By Jennifer Edwards
Enquirer staff writer
SHARONVILLE - About 100 public officials and citizens got a lesson Wednesday on Ohio's public records and meeting laws after a dismal response this year to a public records audit conducted by members of the Ohio media.
Democracy functions best through public openness, Ohio Attorney General Jim Petro told a crowd at Great Oaks Police Academy at Scarlet Oaks Career Development Center in Sharonville. All elected officials and those who keep public records are responsible for understanding the laws and abiding by them, he said.
"Don't think that you can make it exempt. And if you are going to err, err on the side of openness," he said.

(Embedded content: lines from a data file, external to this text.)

-- ==== Sys2Proof/Machine/EngineEvents.lean ====
section
/-! DEFINITION. The events of the Render Engine, of the Output Channels and of the memory self test, one meaning for each
command. A command that is not enabled in the state it meets has no effect (log entry 5). -/
namespace Sys2Proof.Machine

/-- GRANT (R93, R94). -/
def execGrant (s : State) : Host.Outcome State Fault Refusal :=
  .next (s.event fun e => e.grant)

/-- JOB_COMPLETION (R96). -/
def execJobCompletion (s : State) : Host.Outcome State Fault Refusal :=
  .next (s.event fun e => e.jobCompletion)

/-- SEND_START (R123). -/
def execSendStart (l : Lane) (s : State) : Host.Outcome State Fault Refusal :=
  .next (s.event fun e => e.modChannel l Channel.startSend)

/-- OUTPUT_LINE_END (R124). -/
def execOutputLineEnd (l : Lane) (s : State) : Host.Outcome State Fault Refusal :=
  .next (s.event fun e => e.modChannel l Channel.endLine)

/-- RECORDER_READY_RISE (R124). -/
def execRecorderReadyRise (l : Lane) (s : State) : Host.Outcome State Fault Refusal :=
  .next (s.event fun e => e.modChannel l Channel.readyRise)

/-- RECORDER_READY_FALL (R124). -/
def execRecorderReadyFall (l : Lane) (s : State) : Host.Outcome State Fault Refusal :=
  .next (s.event fun e => e.modChannel l Channel.readyFall)

/-- SEND_COMPLETION (R125, R151, R152). -/
def execSendCompletion (l : Lane) (s : State) : Host.Outcome State Fault Refusal :=
  .next (s.event fun e => e.sendCompletion l)

/-- SELF_TEST_END (R48); refused when the failing unit is no unit of the part. -/
def execSelfTestEnd (unit : Option Nat) (s : State) : Host.Outcome State Fault Refusal :=
  if (Instr.selfTestEnd unit).wellFormed then .next (s.endSelfTest unit) else .refused .illFormed

end Sys2Proof.Machine
end

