-- ==== Sys2Proof/Machine/LaneEvents.lean ====
section
/-! DEFINITION. The events of the Ingest Lanes, of the completion chain and of the operation timers, one meaning for each
command. A command that is not enabled in the state it meets has no effect (log entry 5). -/
namespace Sys2Proof.Machine

/-- FIELD_START (R5, R6, R8 to R13, R37 to R39): with the chain of the lane's last field finished first (R34, log entry 7). -/
def execFieldStart (l : Lane) (p : Parity) (held : Bool) (s : State) : Host.Outcome State Fault Refusal :=
  .next (s.event fun e => e.fieldStart l p held)

/-- LINE_START (R7). -/
def execLineStart (l : Lane) (s : State) : Host.Outcome State Fault Refusal :=
  .next (s.event fun e => e.lineStart l)

/-- SAMPLE_WORD (R1, R7). -/
def execSampleWord (l : Lane) (v : Sample) (valid dropout : Bool) (s : State) : Host.Outcome State Fault Refusal :=
  .next (s.event fun e => e.sampleWord l v valid dropout)

/-- LABEL_WORD (R1). -/
def execLabelWord (l : Lane) (w : LabelWord) (s : State) : Host.Outcome State Fault Refusal :=
  .next (s.event fun e => e.labelWord l w)

/-- NO_SIGNAL_TIMER_EXPIRY (R12). -/
def execNoSignalTimerExpiry (l : Lane) (s : State) : Host.Outcome State Fault Refusal :=
  .next (s.event fun e => e.timerExpiry l)

/-- DROPOUT_REPAIR (R50). -/
def execDropoutRepair (l : Lane) (s : State) : Host.Outcome State Fault Refusal :=
  .next (s.event fun e => e.chainStage l .repair)

/-- LABEL_JUDGEMENT, with the join (R18, R42). -/
def execLabelJudgement (l : Lane) (s : State) : Host.Outcome State Fault Refusal :=
  .next (s.event fun e => e.chainStage l .label)

/-- CADENCE_MONITOR_EVENT (R63). -/
def execCadenceMonitorEvent (l : Lane) (s : State) : Host.Outcome State Fault Refusal :=
  .next (s.event fun e => e.chainStage l .monitor)

/-- FIELD_TAKEN (R85). -/
def execFieldTaken (l : Lane) (s : State) : Host.Outcome State Fault Refusal :=
  .next (s.event fun e => e.chainStage l .controller)

/-- WAIT_TIMER_EXPIRY (R139). -/
def execWaitTimerExpiry (l : Lane) (s : State) : Host.Outcome State Fault Refusal :=
  .next (s.event fun e => e.waitExpiry l)

/-- TEST_WINDOW_END (R158). -/
def execTestWindowEnd (l : Lane) (seen : SeenLevels) (s : State) : Host.Outcome State Fault Refusal :=
  .next (s.event fun e => e.windowEnd l seen)

end Sys2Proof.Machine
end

The forum is one of 12 scheduled this year by the Ohio Attorney General's Office and the Ohio Newspaper Association.
The forums follow an April 21 audit of public agencies that found half of requests for public records were granted promptly and without unnecessary conditions, such as a written request.
Without identifying themselves, more than 90 people from 43 newspapers, radio stations, the Associated Press and others approached public agencies in all 88 counties. They asked for six documents, such as an expense report for the city manager and the police chief's salary.
Legislation is currently being drafted that likely will include penalties for violators ranging from $250 to $1,000.
There also likely will be mandatory training on the laws for public officials and employees and a requirement for elected officials to adopt policies embracing the laws.